Слёзы снова просятся наружу. Тем более благодарный слушатель под рукой, кому можно пожаловаться и знать, что поймёт и поддержит. Жаль только, ничем не поможет.
— Да что случилось-то? — слышу испуганный шёпот.
— Всё кончено, Фосия, — шмыгаю носом, глотая солёные слёзы. — Я не хочу завтра просыпаться.
— Да что это! Скажи толком, а не загадками! — слышу сверху её перепуганный шёпот.
— Райгон приказывает стать его наложницей, — поднимаю заплаканное лицо и смотрю на кухарку сквозь мутную пелену. — Приказал завтра прийти к нему и раздвинуть ноги!
— Батюшки! — охает Фосия. — Какая гаргулья его укусила?
— Я не знаю, — качаю головой. — Только знаю, что никогда мне не снять проклятые браслеты и никогда не видеть больше Вайета. После того, что случится…
Снова захлёбываюсь в рыданиях.
— Делаа, — озадаченно тянет Фосия.
Чувствую её мягкие морщинистые пальцы у себя в волосах. Тихо потрескивает и шипит свеча в канделябре. Пахнет деревом, к которому я прислонена спиной. Во рту солёно, глаза пощипывает от слёз.
— Разве всё так плохо? — вздыхает Фосия. — Райгон хороший человек, он даст тебе защиту и не обидит…
— Не обидит? — взвиваюсь я. — Не обидит? Шутишь, что ли? Кто бросил меня в темницу, будто грязную нищенку? Кто нацепил мне, свободному человеку, эти рабские браслеты? — потрясаю в воздухе своими запястьями с металлическими железяками. — Кто держит меня в комнате, как собаку в конуре? Разве хороший человек так поступает? Опомнись! Не обидит! Скажешь тоже! Да он только это и делает! Он живёт этим! Хочет моей смерти, и знаешь что, кажется, он победил, потому что я и сама уже не понимаю, зачем мне жить!
— Ну-ка брось мне эти разговоры! — строго рявкает Фосия. — Ишь, чего удумала! Даже не заикайся! Всегда есть выход, всегда! А сейчас поднимайся. Вставай, кому говорю!
Чувствую, как меня тянут за рукав вверх.
— Не хватало ещё, чтобы тебя здесь увидели. Жакар прознает — проблем не оберёшься. Идём ко мне на кухню. Там и подумаем, как быть. Идём, идём. Чай заварю с ульдеей, твой любимый.
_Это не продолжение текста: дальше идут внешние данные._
/-- Tree of R255 over 2^k terms. -/
def tree : Nat → List Pair → Pair × Flags
  | 0, l => (l.headD .zero, 0)
  | k + 1, l =>
    let (a, fa) := tree k (l.take (2 ^ k))
    let (b, fb) := tree k (l.drop (2 ^ k))
    let (r, f) := fadd a b
    (r, fa ||| fb ||| f)

/-- Groups of n elements of a list, in order. -/
def chunks (n : Nat) : Nat → List α → List (List α)
  | 0, _ => []
  | fuel + 1, l => match l with
    | [] => []
    | _ => l.take n :: chunks n fuel (l.drop n)

/-- Combining group trees in increasing order, the first being the starting value (R255). -/
def foldGroups : List (List Pair) → Option Pair → Pair × Flags
  | [], acc => (acc.getD .zero, 0)
  | g :: gs, acc =>
    let (t, f) := tree 5 (padTo 32 g)
    match acc with
    | none => let (r, f') := foldGroups gs (some t); (r, f ||| f')
    | some a =>
      let (r, f') := fadd a t
      let (r', f'') := foldGroups gs (some r)
      (r', f ||| f' ||| f'')

/-- The sum of a row of terms with no prior value (R255, R366). -/
def sumRow (l : List Pair) : Pair × Flags := foldGroups (chunks 32 (l.length + 1) l) none

/-! ## Special functions (R257), by integer arithmetic on 192-bit fixed point -/

/-- Fixed-point places. -/
def fpBits : Nat := 192

/-- Σ z^(2i+1)/(2i+1), the inverse hyperbolic tangent, in fixed point. -/
def atanhSum (z z2 : Nat) : Nat → Nat → Nat
  | 0, _ => 0
  | k + 1, i => z / (2 * i + 1) + atanhSum (z * z2 / 2 ^ fpBits) z2 k (i + 1)

/-- ln of num/den (at least 1, at most 2), in fixed point. -/
def lnRatio (num den : Nat) : Nat :=
  let z := (num - den) * 2 ^ fpBits / (num + den)
  2 * atanhSum z (z * z / 2 ^ fpBits) 64 0

/-- ln 2 in fixed point. -/
def ln2 : Nat := lnRatio 2 1

/-- Σ x^i/i!, the exponential of a fixed-point x below 1. -/
def expSum (x term : Nat) : Nat → Nat → Nat
  | 0, _ => 0
  | k + 1, i => term + expSum x (term * x / 2 ^ fpBits / (i + 1)) k (i + 1)

/-- 2^f for a fixed-point fraction f. -/
def exp2Frac (f : Nat) : Nat := expSum (f * ln2 / 2 ^ fpBits) (2 ^ fpBits) 64 0

/-- |x| = man * 2^exp in fixed point, truncated. -/
def toFixed (man : Nat) (exp : Int) : Nat :=
  if 0 ≤ exp + fpBits then man * 2 ^ (exp + fpBits).toNat else man / 2 ^ (-(exp + fpBits)).toNat

/-- EXP2 (R257). -/
def fexp2 (a : Pair) : Pair × Flags :=
  match a.x with
  | .nan => (⟨.nan, false⟩, flagNV)
  | .inf n => (if n then ⟨.fin false 0 Fmt.w19.lo, a.s⟩ else a, 0)
  | .fin n m e =>
    if m = 0 then (⟨.fin false 1 0, a.s⟩, 0)
    else if e + bitLen m > 10 then
      -- beyond 2^±1024 the result overflows, or is a nonzero value below every subnormal
      if n then narrow .w19 (.fin false 0 Fmt.w19.lo) true [a] 0
      else narrow .w19 (.fin false 1 2000) true [a] 0
    else if e + bitLen m < -100 then
      -- 1 plus or minus a value too small to reach the format
      if n then narrow .w19 (.fin false (2 ^ 64 - 1) (-64)) true [a] 0
      else narrow .w19 (.fin false (2 ^ 64) (-64)) true [a] 0
    else
      let fx := toFixed m e
      let whole := fx / 2 ^ fpBits
      let frac := fx % 2 ^ fpBits
      if frac = 0 && decide (0 ≤ e ∨ m % 2 ^ (-e).toNat = 0) then
        narrow .w19 (.fin false 1 (if n then -(whole : Int) else whole)) false [a] 0
      else if n then
        narrow .w19 (.fin false (exp2Frac (2 ^ fpBits - frac)) (-(whole : Int) - 1 - fpBits)) true [a] 0
      else narrow .w19 (.fin false (exp2Frac frac) ((whole : Int) - fpBits)) true [a] 0

/-- LOG2 (R257). -/
def flog2 (a : Pair) : Pair × Flags :=
  match a.x with
  | .nan => (⟨.nan, false⟩, flagNV)
  | .inf n => if n then (⟨.nan, false⟩, flagNV) else (a, 0)
  | .fin n m e =>
    if m = 0 then (⟨.inf true, false⟩, flagDZ)
    else if n then (⟨.nan, false⟩, flagNV)
    else
      let k := bitLen m - 1
      let whole : Int := e + k
      if m = 2 ^ k then narrow .w19 (.fin (decide (whole < 0)) whole.natAbs 0) false [a] 0
      else
        let frac : Int := (lnRatio m (2 ^ k) * 2 ^ fpBits / ln2 : Nat)
        let r : Int := whole * (2 ^ fpBits : Nat) + frac
        narrow .w19 (.fin (decide (r < 0)) r.natAbs (-(fpBits : Int))) true [a] 0

/-- e^(-y) for y = man * 2^exp, in fixed point; 0 beyond the range of every format. -/
def expNeg (man : Nat) (exp : Int) : Nat × Int :=
  let y := toFixed man exp
  let t := y * 2 ^ fpBits / ln2
  let whole := t / 2 ^ fpBits
  let frac := t % 2 ^ fpBits
  (exp2Frac (2 ^ fpBits - frac), -(whole : Int) - 1 - fpBits)

/-- TANH (R257). -/
def ftanh (a : Pair) : Pair × Flags :=
  match a.x with
  | .nan => (⟨.nan, false⟩, flagNV)
  | .inf n => (⟨.fin n 1 0, a.s⟩, 0)
  | .fin n m e =>
    if m = 0 then (⟨.fin n 0 Fmt.w19.lo, a.s⟩, 0)
    else if e + bitLen m < -40 then
      -- v - v^3/3 + ...: just below v
      narrow .w19 (.fin n (m * 2 ^ 64 - 1) (e - 64)) true [a] 0
    else if e + bitLen m > 6 then narrow .w19 (.fin n (2 ^ 64 - 1) (-64)) true [a] 0
    else
      let (t, te) := expNeg m (e + 1)
      let x := t / 2 ^ (-(te + fpBits)).toNat
      let q := (2 ^ fpBits - x) * 2 ^ fpBits / (2 ^ fpBits + x)
      narrow .w19 (.fin n q (-(fpBits : Int))) true [a] 0

/-- SIGM (R257). -/
def fsigm (a : Pair) : Pair × Flags :=
  match a.x with
  | .nan => (⟨.nan, false⟩, flagNV)
  | .inf n => (if n then ⟨.fin false 0 Fmt.w19.lo, a.s⟩ else ⟨.fin false 1 0, a.s⟩, 0)
  | .fin n m e =>
    if m = 0 then (⟨.fin false 1 (-1), a.s⟩, 0)
    else if e + bitLen m < -100 then
      if n then narrow .w19 (.fin false (2 ^ 64 - 1) (-65)) true [a] 0
      else narrow .w19 (.fin false (2 ^ 64) (-65)) true [a] 0
    else if e + bitLen m > 8 then
      if n then narrow .w19 (.fin false 0 Fmt.w19.lo) true [a] 0
      else narrow .w19 (.fin false (2 ^ 64 - 1) (-64)) true [a] 0
    else
      let (t, te) := expNeg m e
      if n then
        -- e^v / (1 + e^v), with e^v = t * 2^te kept to full relative precision
        let x := t / 2 ^ (-(te + fpBits)).toNat
        narrow .w19 (.fin false (t * 2 ^ fpBits / (2 ^ fpBits + x)) te) true [a] 0
      else
        let x := t / 2 ^ (-(te + fpBits)).toNat
        narrow .w19 (.fin false ((2 ^ fpBits * 2 ^ fpBits - 1) / (2 ^ fpBits + x)) (-(fpBits : Int))) true [a] 0

/-! ## Stochastic rounding (R243) -/

/-- R243. The 8-bit draw for element index i. -/
def srdBits (seed task : Word) (srdc : Nat) (i : Nat) : Nat :=
  let m : Nat := 2 ^ 64
  let z := (seed.toNat + task.toNat * 0x9E3779B97F4A7C15 + (srdc * 2 ^ 32 + i) * 0xD1B54A32D192ED03) % m
  let z := ((z ^^^ (z / 2 ^ 30)) * 0xBF58476D1CE4E5B9) % m
  let z := ((z ^^^ (z / 2 ^ 27)) * 0x94D049BB133111EB) % m
  let z := z ^^^ (z / 2 ^ 31)
  z / 2 ^ 56

end Sys2Proof.Machine
end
Вытираю щёки, заталкиваю на место замковую книгу, с тяжёлым вздохом встаю на ноги и иду за Фосией.
После истерики накатывает странная апатия. Я ничего уже не хочу. Всё становится безразличным.
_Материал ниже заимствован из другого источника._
-- ==== Sys2Proof/Machine/State.lean ====
section
/-! DEFINITION. The state of the machine, as plain data: everything the spec names, and the model's own fields, which
say what happens next. The faults and refusals of a step, and the state after reset. -/

namespace Sys2Proof.Machine

/-! ## Finite maps -/

/-- A finite map as plain data: a list of keys and values, at most one entry a key when built by `put`. -/
abbrev SMap (κ α : Type) := List (κ × α)

namespace SMap

variable {κ α : Type} [DecidableEq κ]

/-- The value under a key. -/
def find (m : SMap κ α) (k : κ) : Option α :=
  match m with
  | [] => none
  | (k', v) :: r => if k' = k then some v else find r k

/-- The value under a key, or a default. -/
def get (m : SMap κ α) (k : κ) (d : α) : α := (m.find k).getD d

/-- The map with one value set. -/
def put (m : SMap κ α) (k : κ) (v : α) : SMap κ α :=
  match m with
  | [] => [(k, v)]
  | (k', v') :: r => if k' = k then (k, v) :: r else (k', v') :: put r k v

/-- The map without a key. -/
def del (m : SMap κ α) (k : κ) : SMap κ α :=
  match m with
  | [] => []
  | (k', v) :: r => if k' = k then del r k else (k', v) :: del r k

end SMap

/-! ## Threads -/

/-- A register entry: 64 data bits, the sticky bit, the residue code (R165). -/
structure RegEntry where
  d : Word
  s : Bool
  c : Byte
  deriving DecidableEq, Repr

/-- A shape record as read (R349). Lists have four places. -/
structure Shape where
  et : Nat
  rank : Nat
  flags : Nat
  idim : Nat
  ext : List Nat
  str : List Int
  tagx : BitVec 32
  org : List Int
  clo : List Int
  chi : List Int
  idxoff : Nat
  distoff : Nat
  deriving DecidableEq, Repr

/-- One dimension of a distributed-tensor descriptor (R352). -/
structure Shard where
  gext : Nat
  kind : Nat
  axis : Nat
  nsh : Nat
  blk : Nat
  deriving DecidableEq, Repr

/-- A stream register: binding, walk position and the hidden copy of the record and descriptor (R353). -/
structure ZReg where
  zm : Nat
  zep : Nat
  ztype : Byte
  ztag : Bool
  zshp : Nat
  zbase : BitVec 57
  zpos : Nat
  shape : Shape
  dist : List Shard
  deriving DecidableEq, Repr

/-- The repetition buffer of a slot (R182, R347). `pc` names the REPRUN that started the run (R275); `quit` is set by
REPSTOP; `due` is the cycle of the next buffered beat; `wait` that an M-form of the buffer holds it. -/
structure RepBuf where
  body : List (BitVec 32)
  zst : Nat
  ast : Nat
  left : Nat
  iter : Nat
  idx : Nat
  beat : Nat
  running : Bool
  quit : Bool
  due : Nat
  wait : Bool
  pc : BitVec 57
  deriving DecidableEq, Repr

/-- The static region of a thread: first locked line, lines, bank count (R346, R347), and whether its lines have to be
locked again after a restoration (R181). -/
structure Region where
  line : Nat
  lines : Nat
  banks : Nat
  relock : Bool
  deriving DecidableEq, Repr

/-- A precise trap (R274): its code and xinfo. -/
structure Trap where
  code : Nat
  info : Word
  deriving DecidableEq, Repr

/-- A posted write not yet acknowledged (R225): its token, virtual address and kind. -/
structure Posted where
  tok : Nat
  va : Nat
  rel : Bool
  deriving DecidableEq, Repr

/-- How a parked request's reply completes its instruction (R310 to R329, R300, R335). -/
inductive Compl where
  /-- LD, LDX, LDA: extend by width code into g(d). -/
  | load (d : BitVec 7) (code : Nat)
  /-- FILL: D and S. -/
  | fill (d : BitVec 7)
  /-- LDFE, LDFF, atomics, BARRIVE: the raw word. -/
  | word (d : BitVec 7)
  /-- AMOFADD: the old pair, flags ORed into STATUS. -/
  | pair (d : BitVec 7)
  /-- FEPEEK. -/
  | bit (d : BitVec 7)
  /-- STEF, STFF, FESET, BWAIT. -/
  | nothing
  /-- CBLOAD: one of sixteen loads into slot n. -/
  | codebook (n : Nat)
  /-- AUTLOAD: the header, then the rest, of the image at va. -/
  | flight (d : BitVec 7) (va : Nat) (header : Bool)
  deriving DecidableEq, Repr

/-- What a parked instruction that has not been performed waits for. -/
inductive Cond where
  /-- An acknowledgement of a posted write (R225). -/
  | ack
  /-- The end of a translation walk (R56). -/
  | walk (id : Nat)
  /-- A free implicit memory endpoint or waiter record (R316). -/
  | credit (ep : Nat)
  | arrival (ep : Nat)
  | connected (ep : Nat)
  | accepted (ep : Nat)
  | redirected (ep : Nat)
  | freed (ep : Nat)
  | mailbox (n : Nat) (full : Bool)
  | queue
  /-- WFE: a queue entry, a full mailbox, or 2^16 cycles (R304). -/
  | event (since : Nat)
  | push (eng : Nat)
  | pop (eng : Nat)
  /-- ENQ: the answer of another creel or of the pending store (R341). -/
  | answer
  | store
  /-- TDONE and HALT: posted writes, engine commands, FWD_END, the comparator (R341, R304). -/
  | ending
  /-- SRBEGIN: a sluice, another slot's region or the matrix unit (R346, R380). -/
  | region
  | matrix
  | device
  /-- A self-window full/empty wait: the word's physical address (R316). -/
  | cell (pa : Nat) (kind : Nat) (order : Nat)
  | locked
  /-- In paired mode: the partner thread (R136). -/
  | pair
  deriving DecidableEq, Repr

/-- What a slot's thread is doing (R159, R162, R163). -/
inductive Wait where
  /-- In the rotation. -/
  | run
  /-- Parked, with its instruction complete; in the rotation again at `ready`. -/
  | rest
  /-- Parked with a request outstanding. -/
  | reply (k : Compl)
  /-- Parked before its instruction is performed. -/
  | redo (c : Cond)
  /-- Fetching the instruction line at this address (R171). -/
  | line (va : Nat)
  /-- HALT of a task (R304). -/
  | halted
  /-- Stopped at a rotation boundary for pre-emption, mooring, a fence or an update (R115). -/
  | stopped
  deriving DecidableEq, Repr

/-- A store that the comparator of a pair holds (R136): its kind (0 store, 1 SPILL, 2 and 3 SBST low and high, 4 TAGSET),
its address, data and tag, and the cycle since which it is held (R137). -/
structure HeldStore where
  kind : Nat
  pa : Nat
  bytes : List Byte
  tag : Bool
  since : Nat
  deriving DecidableEq, Repr

/-- A thread in a slot. -/
structure Thread where
  pc : BitVec 57
  status : Word
  fmt : Word
  scl : Word
  task : Word
  team : BitVec 16
  level : BitVec 8
  xpc : Word
  xcause : Word
  xinfo : Word
  xsca : Word
  xscb : Word
  /-- First register entry and count (R164). -/
  base : Nat
  nregs : Nat
  progress : Nat
  pflags : Byte
  asid : BitVec 16
  root : Word
  seed : Word
  key : Option TeamKey
  /-- Bound to its team by SLOT_START (R158). -/
  bound : Bool
  /-- Started by SLOT_START rather than dispatched (R157, R304). -/
  started : Bool
  /-- The service endpoint whose handler this is (R205). -/
  handler : Option Nat
  /-- The other thread of a pair (R136). -/
  partner : Option ThreadId
  /-- Cycle of the earliest next issue. -/
  ready : Nat
  wait : Wait
  trap : Option Trap
  z : List ZReg
  rep : RepBuf
  region : Option Region
  /-- The implicit memory endpoint is open (R207). -/
  memOpen : Bool
  posted : List Posted
  /-- The parked request, for a reissue after RETRANSLATE (R57), and the PC of the next instruction. -/
  req : Option MemReq
  next : BitVec 57
  /-- Loads of a multi-load instruction still awaited, and the data received, by offset. -/
  awaited : Nat
  gathered : List (Nat × List Byte)
  /-- Counters 1 to 5 (R307). -/
  perf : List Nat
  /-- Matrix descriptor and its validity, MSEQ, LASTD, TMIS (R374, R389). -/
  mdesc : List Byte
  mvalid : Bool
  mseq : BitVec 32
  lastd : Nat
  tmis : Bool
  /-- Sequence number of the slot's next ordered request (R210). -/
  ordSeq : Nat
  /-- Flags gathered by the vector instruction in progress, whether it used SRD, and for major 54 the elements
  consumed before the current row (R361, R366). -/
  vflags : BitVec 8
  vsrd : Bool
  vphase : Nat
  /-- Of the walk in progress: the elements read of a row of major 54 (key 2j, and 2j + 1 for zb), its flags (key
  2^40), and the elements of a message to be sent (key 2^41 + position). -/
  vrow : List (Nat × List Byte)
  /-- RM and SRDC as the walk in progress read them at its issue (R242, R243, R260). -/
  vrm : Nat
  vsrdc : Nat
  /-- Dispatch and enqueue stamps (R107). -/
  dstamp : Nat
  estamp : Nat
  /-- The instruction at PC issues once without a breakpoint match (R276). -/
  skipBreak : Bool
  /-- The same for watchpoints, after a resume of the debug module (R147). -/
  skipWatch : Bool
  /-- Result codes kept between the parts of a parked instruction (ENQ, DEV_DATA, CONNECT). -/
  answer : Option Word
  /-- The slot word of the parked instruction, its parcel, and whether it is a buffered beat. -/
  parked : Option (BitVec 32 × Bool × Bool)
  /-- The instruction at PC has performed a beat and has beats to come. -/
  going : Bool
  /-- The runs of the buffered beat issued in cycle `runsAt`: port and whether written (R167, R169, R182). -/
  runsAt : Nat
  runs : List (Nat × Bool)
  /-- Paired mode (R136): the registers whose new values join the queue at the next issue, the load-value queue of a
  pair and the stores its comparator holds (both kept with the leading thread), the cycle since which the thread waits for
  its partner, and whether it goes on at a stop until the comparator has drained (R115). -/
  pairDest : List (BitVec 7)
  lvq : List (Word × Bool)
  held : List HeldStore
  pairSince : Nat
  drains : Bool
  /-- Flags that the buffered beat issued in cycle `runsAt` set at its instruction's end (R308). -/
  beatFlags : BitVec 8
  /-- A line that serves one issue without being installed (R171, R323): its address and bytes. -/
  lent : Option (Nat × List Byte)
  /-- Its packet was stolen (WHERE[7] of R107). -/
  stolen : Bool
  /-- The boundary at which it is to stop has come (R19, R115). -/
  stopping : Bool
  /-- The walk in progress names a channel stream, or is a MEPI with AON: it completes before a stop (R370, R392). -/
  finishing : Bool
  /-- The packet it was dispatched from, for a task that is saved as its packet (R115). -/
  packet : List Byte
  /-- The further owner slots of the self-window access of the instruction at PC have passed: 1 for a port (R161, R167), 2 for
  a unit under copy (R128); 0 none. -/
  delay : Nat
  /-- Its packet has been counted as past its deadline (R99). -/
  late : Bool
  deriving DecidableEq, Repr

/-! ## Cores -/

/-- A mailbox (R172). -/
structure Mailbox where
  value : Word
  full : Bool
  filler : Nat
  deriving DecidableEq, Repr

/-- A message-queue entry: its two words (R174, R175). -/
structure MqEntry where
  lo : Word
  hi : Word
  deriving DecidableEq, Repr

/-- A line of the instruction cache (R171). -/
structure Line where
  asid : BitVec 16
  va : Nat
  way : Nat
  stamp : Nat
  /-- The slot whose static region locks it. -/
  lock : Option Nat
  bytes : List Byte
  deriving DecidableEq, Repr

/-- Endpoint status (R185). -/
inductive Est where
  | free | bound | connecting | accepting | opened | delegated | delegin | closed
  deriving DecidableEq, Repr

/-- An endpoint (R184) with the model's companions of R195, R202, R205, R213 and R215. -/
structure Endpoint where
  est : Est
  svc : Bool
  mark : Bool
  seen : Bool
  slot : Nat
  flight : Nat
  state : Nat
  astate : Nat
  ccause : Nat
  cname : Byte
  res : Nat
  peer : BitVec 32
  fwd : BitVec 32
  sseq : BitVec 32
  rseq : BitVec 32
  anext : BitVec 32
  dcut : BitVec 32
  lin : Nat
  lout : Nat
  maxin : Nat
  maxout : Nat
  bufoff : Nat
  bufn : Nat
  held : Bool
  cpend : Nat
  credit : Nat
  hown : Word
  tchg : Nat
  /-- TAKEN has arrived (R213 step 3). -/
  taken : Bool
  redirected : Bool
  fwdEnd : Bool
  /-- Credit that arrived after TRANSFER (R212 subtype 5). -/
  lateCredit : Nat
  /-- A closed notice held until TAKEN (R215) or until the messages before it have been consumed. -/
  notice : Option Msg
  /-- Arrivals numbered above ANEXT (R195). -/
  early : List Msg
  /-- Messages of a host or controller endpoint, whose buffers are not SRAM. -/
  inbox : List Msg
  /-- The running handler of a service endpoint (R205). -/
  handler : Option ThreadId
  /-- The address of the former holder, for an endpoint that took a delegation (R212, R215). -/
  origin : BitVec 32
  deriving DecidableEq, Repr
Сижу на уютной тёплой кухне, за массивным грубо сколоченным деревянным столом, подперев щеку ладонью и глядя в одну точку — выступающий камень у печки.
Вдыхаю фруктовый аромат любимого красного чая на листьях ульдеи, но пить его не спешу. Отодвигаю полное пышных пирожков блюдо, и даже аромат ванильной сдобы не разжигает аппетит. Мне всё безразлично, и это состояние, словно ядовитая зараза, разливается по телу всё больше и больше.
Вероятно, что-то в моём взгляде заставляет Фосию засуетиться.
— Свобода, говоришь, — причитает кухарка, — а что бы ты делала с этой своей свободой-то?
— Съездила бы в Драконью обитель, как того хотел старый лорд, повидалась бы с Вайетом, — при одном только воспоминании о белом драконе всё внутри болезненно сжимается. — Жила бы в столице, вышла бы замуж… когда-нибудь.
— И наверняка, за молодого Лингерли? — хитро подмигивает Фосия.
— Если бы он позвал — пошла бы не раздумывая, — соглашаюсь с ней и мечтательно разглядываю тонущий в темноте потолок.
Рабские браслеты противно звякают о деревянный стол. Смотрю на них раздражённо и чувствую, как зажёгшийся было в глазах огонь — гаснет.
— Ладно, уже поздно, — говорю и не узнаю свой голос. — Я пойду. Не знаешь случайно, дверь на главную башню открыта? Хочу постоять подышать воздухом перед сном.
— Воздухом, значит, — осуждающе качает головой Фосия. — Ну-ну.
Она скрещивает руки на груди и принимается ходить из одного угла кухни в другой, задумчиво нахмурив брови. Вздыхаю и рассматриваю связку сушёных грибов над печкой, вышитую заботливыми руками Фосии салфетку на столе.
Улыбаюсь кончиками губ, услышав привычный скрип третьей от стены половицы — она всегда скрипит. Впитываю в себя всё это. Запоминаю с теплом и благодарностью, затем встаю из-за стола и иду к выходу, не прощаясь. Хватит. Достаточно наревелась, больше нет слёз.
— Есть такая трава, сонный хмель называется, запрещённая и опасная, — доносится мне в спину сердитый шёпот. — Кто выпьет, будет спать так, что не добудишься, сутки, двое, трое. Лишку дашь — человек может и вовсе не проснуться.